Do you have the capability of becoming a user for the hospital records domain? In addition to "patient search", I also have the capability of signing on to their database and search by provider and date range. All handwritten progress notes are scanned once the patient is discharged so there could be some delay to this information.
 
we are able to connect to both hospitals but the problem is that they are not paperless and everthing is not scanned into their systems. The only thing we can see is what has been dictated.
 
Consultations after admission?

Heather,
I may be mis-reading your question ... but it sounds as if your doctors are wanting to bill consultation on a patient they admitted? They can't consult for themselves.

If you are talking about someone who is admitted for a surgical procedure, even if that surgery doesn't occur immediately, the subsequent visits are still considered global to the surgery - the decision for surgery having been made the date of admission.

If a patient is being admitted for a non-surgical reason, then all subsequent visits are billed using subsequent visit codes 99231-33.

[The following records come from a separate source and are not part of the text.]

-- ==== Sys2Proof/Laws/Bus.lean ====
section
/-! SUPPORT. What a bus access leaves alone, what it gives in work RAM, and the stack. -/

namespace Sys2Proof.Machine

/-! ## Snooping changes only MMC3 state -/

/-- What the snoop and the `cpu_clock` hook leave of a cartridge: everything but the mapper. -/
theorem Cartridge.snoop_eq (c : Cartridge) (n : Nat) (a : BitVec 14) :
    c.snoop n a = { c with mapper := (c.snoop n a).mapper } := by
  unfold Cartridge.snoop
  split <;> rfl

theorem Cartridge.cpuClock_eq (c : Cartridge) : c.cpuClock = { c with mapper := c.cpuClock.mapper } := by
  unfold Cartridge.cpuClock
  split
  · split <;> rfl
  · rfl

@[simp] theorem Cartridge.snoop_prgRom (c : Cartridge) (n : Nat) (a : BitVec 14) : (c.snoop n a).prgRom = c.prgRom := by
  rw [Cartridge.snoop_eq]
@[simp] theorem Cartridge.snoop_chr (c : Cartridge) (n : Nat) (a : BitVec 14) : (c.snoop n a).chr = c.chr := by
  rw [Cartridge.snoop_eq]
@[simp] theorem Cartridge.snoop_prgRam (c : Cartridge) (n : Nat) (a : BitVec 14) : (c.snoop n a).prgRam = c.prgRam := by
  rw [Cartridge.snoop_eq]
@[simp] theorem Cartridge.snoop_prgBanks (c : Cartridge) (n : Nat) (a : BitVec 14) :
    (c.snoop n a).prgBanks = c.prgBanks := by rw [Cartridge.snoop_eq]
@[simp] theorem Cartridge.snoop_chrBanks (c : Cartridge) (n : Nat) (a : BitVec 14) :
    (c.snoop n a).chrBanks = c.chrBanks := by rw [Cartridge.snoop_eq]
@[simp] theorem Cartridge.snoop_prgRamBanks (c : Cartridge) (n : Nat) (a : BitVec 14) :
    (c.snoop n a).prgRamBanks = c.prgRamBanks := by rw [Cartridge.snoop_eq]
@[simp] theorem Cartridge.snoop_mirroring (c : Cartridge) (n : Nat) (a : BitVec 14) :
    (c.snoop n a).mirroring = c.mirroring := by rw [Cartridge.snoop_eq]

@[simp] theorem Mmc3.clockIrq_regs (m : Mmc3) : m.clockIrq.regs = m.regs := rfl
@[simp] theorem Mmc3.clockIrq_chrMode (m : Mmc3) : m.clockIrq.chrMode = m.chrMode := rfl
@[simp] theorem Mmc3.clockIrq_prgMode (m : Mmc3) : m.clockIrq.prgMode = m.prgMode := rfl
@[simp] theorem Mmc3.clockIrq_mirroring (m : Mmc3) : m.clockIrq.mirroring = m.mirroring := rfl

@[simp] theorem Mmc3.snoop_regs (m : Mmc3) (n : Nat) (a : BitVec 14) : (m.snoop n a).regs = m.regs := by
  unfold Mmc3.snoop; dsimp only; split <;> rfl
@[simp] theorem Mmc3.snoop_chrMode (m : Mmc3) (n : Nat) (a : BitVec 14) : (m.snoop n a).chrMode = m.chrMode := by
  unfold Mmc3.snoop; dsimp only; split <;> rfl
@[simp] theorem Mmc3.snoop_prgMode (m : Mmc3) (n : Nat) (a : BitVec 14) : (m.snoop n a).prgMode = m.prgMode := by
  unfold Mmc3.snoop; dsimp only; split <;> rfl
@[simp] theorem Mmc3.snoop_mirroring (m : Mmc3) (n : Nat) (a : BitVec 14) : (m.snoop n a).mirroring = m.mirroring := by
  unfold Mmc3.snoop; dsimp only; split <;> rfl

/-- The snoop does not move a bank: every access index stays as it was. -/
@[simp] theorem Cartridge.snoop_chrIndex (c : Cartridge) (n : Nat) (a b : BitVec 14) :
    (c.snoop n a).chrIndex b = c.chrIndex b := by
  unfold Cartridge.snoop
  split
  · next m hm => simp [Cartridge.chrIndex, hm, Cartridge.chrSize, Mmc3.chrBank]
  · rfl

@[simp] theorem Cartridge.snoop_prgIndex (c : Cartridge) (n : Nat) (a : BitVec 14) (b : Word) :
    (c.snoop n a).prgIndex b = c.prgIndex b := by
  unfold Cartridge.snoop
  split
  · next m hm => simp [Cartridge.prgIndex, hm, Cartridge.prgSize, Mmc3.prgBank]
  · rfl

@[simp] theorem Cartridge.snoop_vramIndex (c : Cartridge) (n : Nat) (a b : BitVec 14) :
    (c.snoop n a).vramIndex b = c.vramIndex b := by
  unfold Cartridge.snoop
  split
  · next m hm => simp [Cartridge.vramIndex, hm, Cartridge.currentMirroring]
  · rfl

/-! ## Reads leave everything but the PPU's read-sensitive registers, the snooped mapper and the gamepads -/

/-- Everything a PPU-side read can change is the mapper, by the snoop. -/
theorem afterPpuRead_eq (s : State) (a : BitVec 14) :
    s.afterPpuRead a = { s with cart := (s.afterPpuRead a).cart } := by
  unfold State.afterPpuRead
  split <;> rfl

/-- Everything a PPU register read can change (R1030, R1026): the PPU record and, by the snoop, the mapper. -/
theorem afterRegRead_eq (s : State) (r : BitVec 3) :
    s.afterRegRead r = { s with ppu := (s.afterRegRead r).ppu, cart := (s.afterRegRead r).cart } := by
  unfold State.afterRegRead
  split
  · rfl
  · rw [afterPpuRead_eq]
  · rfl

/-- Everything a CPU read can change: the PPU record, the mapper, and the two shift indexes. -/
theorem afterRead_eq (s : State) (a : Word) :
    s.afterRead a =
      { s with
        ppu := (s.afterRead a).ppu
        cart := (s.afterRead a).cart
        shift1 := (s.afterRead a).shift1
        shift2 := (s.afterRead a).shift2 } := by
  unfold State.afterRead
  split
  · rfl
  · repeat' split
    · rfl
    · rw [afterRegRead_eq]
    · rfl
    · rfl
    · rfl

@[simp] theorem afterRead_cpu (s : State) (a : Word) : (s.afterRead a).cpu = s.cpu := by rw [afterRead_eq]
@[simp] theorem afterRead_ram (s : State) (a : Word) : (s.afterRead a).ram = s.ram := by rw [afterRead_eq]
@[simp] theorem afterRead_vram (s : State) (a : Word) : (s.afterRead a).vram = s.vram := by rw [afterRead_eq]
@[simp] theorem afterRead_clock (s : State) (a : Word) : (s.afterRead a).clock = s.clock := by rw [afterRead_eq]
@[simp] theorem afterRead_strobe (s : State) (a : Word) : (s.afterRead a).strobe = s.strobe := by rw [afterRead_eq]
@[simp] theorem afterRead_buttons1 (s : State) (a : Word) : (s.afterRead a).buttons1 = s.buttons1 := by
  rw [afterRead_eq]
@[simp] theorem afterRead_buttons2 (s : State) (a : Word) : (s.afterRead a).buttons2 = s.buttons2 := by
  rw [afterRead_eq]
@[simp] theorem afterRead_params (s : State) (a : Word) : (s.afterRead a).params = s.params := by rw [afterRead_eq]
@[simp] theorem afterRead_result (s : State) (a : Word) : (s.afterRead a).result = s.result := by rw [afterRead_eq]
@[simp] theorem afterRead_pixel (s : State) (a : Word) : (s.afterRead a).pixel = s.pixel := by rw [afterRead_eq]
@[simp] theorem afterRead_freeCount (s : State) (a : Word) : (s.afterRead a).freeCount = s.freeCount := by
  rw [afterRead_eq]

/-- What a CPU read does to the cartridge: nothing, or one snoop. -/
theorem afterRead_cart (s : State) (a : Word) :
    (s.afterRead a).cart = s.cart ∨
      ∃ b, (s.afterRead a).cart = s.cart.map (fun c => c.snoop s.params.mmc3A12M2Min b) := by
  unfold State.afterRead
  split
  · exact .inl rfl
  · split
    · exact .inl rfl
    · split
      · unfold State.afterRegRead
        split
        · exact .inl rfl
        · unfold State.afterPpuRead
          split
          · exact .inl rfl
          · exact .inr ⟨_, rfl⟩
        · exact .inl rfl
      · repeat' split
        all_goals exact .inl rfl

/-- What a CPU read does to the PPU: it may clear VBL and w and set the suppression, or fill the buffer and step v. -/
theorem afterRead_ppu (s : State) (a : Word) :
    (s.afterRead a).ppu = s.ppu ∨ (s.afterRead a).ppu = s.ppu.afterStatusRead ∨
      ∃ b, (s.afterRead a).ppu = { s.ppu with readBuffer := b }.incrementV := by
  unfold State.afterRead
  split
  · exact .inl rfl
  · split
    · exact .inl rfl
    · split
      · unfold State.afterRegRead
        split
        · exact .inr (.inl rfl)
        · refine .inr (.inr ⟨s.ppuRead s.ppu.dataAddr, ?_⟩)
          rw [afterPpuRead_eq]
        · exact .inl rfl
      · repeat' split
        all_goals exact .inl rfl

/-! ## Work RAM -/

theorem cartRead_of_lt (s : State) (a : Word) (h : a.toNat < 0x6000) : s.cartRead a = none := by
  unfold State.cartRead
  cases s.cart with
  | none => rfl
  | some c => simp only [Option.bind_some, Cartridge.cpuRead, if_neg (show ¬ 0x8000 ≤ a.toNat by omega), if_neg (show ¬ 0x6000 ≤ a.toNat by omega)]

theorem cartWrite_of_lt (s : State) (a : Word) (v : Byte) (h : a.toNat < 0x6000) :
    s.cart.bind (fun c => c.cpuWrite a v) = none := by
  cases s.cart with
  | none => rfl
  | some c => simp only [Option.bind_some, Cartridge.cpuWrite, if_neg (show ¬ 0x8000 ≤ a.toNat by omega), if_neg (show ¬ 0x6000 ≤ a.toNat by omega)]

/-- A read of work RAM gives the byte of its 2048-byte mirror (R1310). -/
theorem busRead_ram (s : State) (a : Word) (h : a.toNat ≤ 0x1FFF) : s.busRead a = s.ram.read (a.toNat % 0x800) := by
  simp only [State.busRead, cartRead_of_lt s a (by omega), if_pos h]

/-- A read of work RAM changes nothing. -/
theorem afterRead_of_ram (s : State) (a : Word) (h : a.toNat ≤ 0x1FFF) : s.afterRead a = s := by
  simp only [State.afterRead, cartRead_of_lt s a (by omega), if_pos h]

/-- A write to work RAM changes one byte of it and nothing else (R1311). -/
theorem busWrite_ram (s : State) (a : Word) (v : Byte) (h : a.toNat ≤ 0x1FFF) :
    s.busWrite a v = { s with ram := s.ram.write (a.toNat % 0x800) v } := by
  simp only [State.busWrite, cartWrite_of_lt s a v (by omega), if_pos h]

/-- A write whose result is false is ignored (R1311). -/
theorem busWrite_of_result_false {s : State} {a : Word} {v : Byte} (h : s.busWriteResult a v = false) :
    s.busWrite a v = s := by
  simp only [State.busWriteResult, Bool.or_eq_false_iff, Option.isSome_eq_false_iff, Option.isNone_iff_eq_none,
    decide_eq_false_iff_not, beq_eq_false_iff_ne] at h
  obtain ⟨⟨⟨h1, h2⟩, h3⟩, h4⟩ := h
  simp only [State.busWrite, h1, if_neg (show ¬ a.toNat ≤ 0x1FFF by omega), if_neg h2, if_neg h3, if_neg h4]

/-! ## The cartridge's ROM space -/

/-- A read from $8000 up depends on the cartridge alone (R1206). -/
theorem busRead_high {s t : State} (a : Word) (ha : 0x8000 ≤ a.toNat) (h : t.cart = s.cart) : t.busRead a = s.busRead a := by
  have h3 : a ≠ 0x4016 := fun e => absurd ha (by rw [e]; decide)
  have h4 : a ≠ 0x4017 := fun e => absurd ha (by rw [e]; decide)
  unfold State.busRead State.cartRead
  rw [h]
  cases s.cart with
  | none =>
    simp only [Option.bind_none, if_neg (show ¬ a.toNat ≤ 0x1FFF by omega), if_neg (show ¬ a.toNat ≤ 0x3FFF by omega),
      if_neg h3, if_neg h4]
  | some c => simp only [Option.bind_some, Cartridge.cpuRead, if_pos ha]

/-- A read from $8000 up changes nothing. -/
theorem afterRead_high (s : State) (a : Word) (ha : 0x8000 ≤ a.toNat) : s.afterRead a = s := by
  have h3 : a ≠ 0x4016 := fun e => absurd ha (by rw [e]; decide)
  have h4 : a ≠ 0x4017 := fun e => absurd ha (by rw [e]; decide)
  unfold State.afterRead State.cartRead
  cases s.cart with
  | none =>
    simp only [Option.bind_none, if_neg (show ¬ a.toNat ≤ 0x1FFF by omega), if_neg (show ¬ a.toNat ≤ 0x3FFF by omega),
      if_neg h3, if_neg h4]
  | some c => simp only [Option.bind_some, Cartridge.cpuRead, if_pos ha]

/-! ## Words -/

theorem toNat_wordOf (lo hi : Byte) : (wordOf lo hi).toNat = 256 * hi.toNat + lo.toNat := by
  have := lo.isLt
  show (hi ++ lo : BitVec (8 + 8)).toNat = _
  rw [BitVec.toNat_append, Nat.shiftLeft_eq, Nat.mul_comm, ← Nat.two_pow_add_eq_or_of_lt (by omega)]

theorem toNat_loByte (w : Word) : (loByte w).toNat = w.toNat % 256 := by
  simp [loByte, BitVec.extractLsb'_toNat]

theorem toNat_hiByte (w : Word) : (hiByte w).toNat = w.toNat / 256 := by
  have := w.isLt
  simp [hiByte, BitVec.extractLsb'_toNat, Nat.shiftRight_eq_div_pow]
  omega

@[simp] theorem loByte_wordOf (lo hi : Byte) : loByte (wordOf lo hi) = lo := by
  have := lo.isLt
  apply BitVec.eq_of_toNat_eq
  rw [toNat_loByte, toNat_wordOf]
  omega

@[simp] theorem hiByte_wordOf (lo hi : Byte) : hiByte (wordOf lo hi) = hi := by
  have := lo.isLt
  apply BitVec.eq_of_toNat_eq
  rw [toNat_hiByte, toNat_wordOf]
  omega

@[simp] theorem wordOf_lo_hi (w : Word) : wordOf (loByte w) (hiByte w) = w := by
  apply BitVec.eq_of_toNat_eq
  rw [toNat_wordOf, toNat_loByte, toNat_hiByte]
  omega

theorem toNat_stackAddr (sp : Byte) : (stackAddr sp).toNat = 256 + sp.toNat := by
  rw [stackAddr, toNat_wordOf]; rfl

/-! ## The stack -/

/-- `Push` in full (R15, R101): one byte of page one, and SP. -/
theorem push_eq (s : State) (v : Byte) :
    s.push v = { s with ram := s.ram.write (256 + s.cpu.sp.toNat) v, cpu.sp := s.cpu.sp - 1 } := by
  have h := s.cpu.sp.isLt
  have ha := toNat_stackAddr s.cpu.sp
  simp only [State.push]
  rw [busWrite_ram s _ v (by omega), ha, Nat.mod_eq_of_lt (by omega)]
  rfl

/-- What `Pull` returns (R15). -/
theorem pulled_eq (s : State) : s.pulled = s.ram.read (256 + (s.cpu.sp + 1).toNat) := by
  have h := (s.cpu.sp + 1).isLt
  have ha := toNat_stackAddr (s.cpu.sp + 1)
  rw [State.pulled, busRead_ram s _ (by omega), ha, Nat.mod_eq_of_lt (by omega)]

/-- What `Pull` leaves (R15): only SP changes. -/
theorem afterPull_eq (s : State) : s.afterPull = s.setSp (s.cpu.sp + 1) := by
  have h := (s.cpu.sp + 1).isLt
  have ha := toNat_stackAddr (s.cpu.sp + 1)
  rw [State.afterPull, afterRead_of_ram _ _ (by omega)]

theorem pushPc_eq (s : State) (a : Word) :
    s.pushPc a =
      { s with
        ram := (s.ram.write (256 + s.cpu.sp.toNat) (hiByte a)).write (256 + (s.cpu.sp - 1).toNat) (loByte a)
        cpu.sp := s.cpu.sp - 1 - 1 } := by
  rw [State.pushPc, push_eq, push_eq]

theorem pulledPc_eq (s : State) :
    s.pulledPc =
      wordOf (s.ram.read (256 + (s.cpu.sp + 1).toNat)) (s.ram.read (256 + (s.cpu.sp + 1 + 1).toNat)) := by
  rw [State.pulledPc, afterPull_eq, pulled_eq, pulled_eq]
  rfl

theorem afterPullPc_eq (s : State) : s.afterPullPc = s.setSp (s.cpu.sp + 1 + 1) := by
  rw [State.afterPullPc, afterPull_eq, afterPull_eq]
  rfl

end Sys2Proof.Machine
end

As for subsequent visits, you have my sympathy; if they are handwriting and those notes are not available unless you go physically to the hospital to copy them, then that's what you must do. If the hospital isn't willing/ready to scan all materials into an electronic chart that you can then access (our does this), then you are stuck with going over there to make copies.

As to your basic question .. our surgeons each keep a log book (although some of them use a palm pilot or similar device); they paste a patient ID sticker in the book and then write the date and what was done. Usually for the subsequent visits they just write the date and then all post-op visits performed. The admin assistant goes through the log monthly and checks against the billing system to ensure we've captured everything. If there are any discrepancies the admin asst notifies one of the reimbursement managers who researches and either submits documents to the coders, or explains to the doctor why a service is nonbillable.

We don't code anything that isn't supported by our seeing the documentation.

Hope that helps.

F Tessa Bartels, CPC, CPC-E/M
 
I'm in the situation w/ 2 of my doctors and I'm very apprehensive w/ accepting what they tell me. One dr I have to check every time, the other is pretty good and my 3rd dictates each visit into the system. That's the best method for me cause I can see it for myself. Maybe you can request that they do this.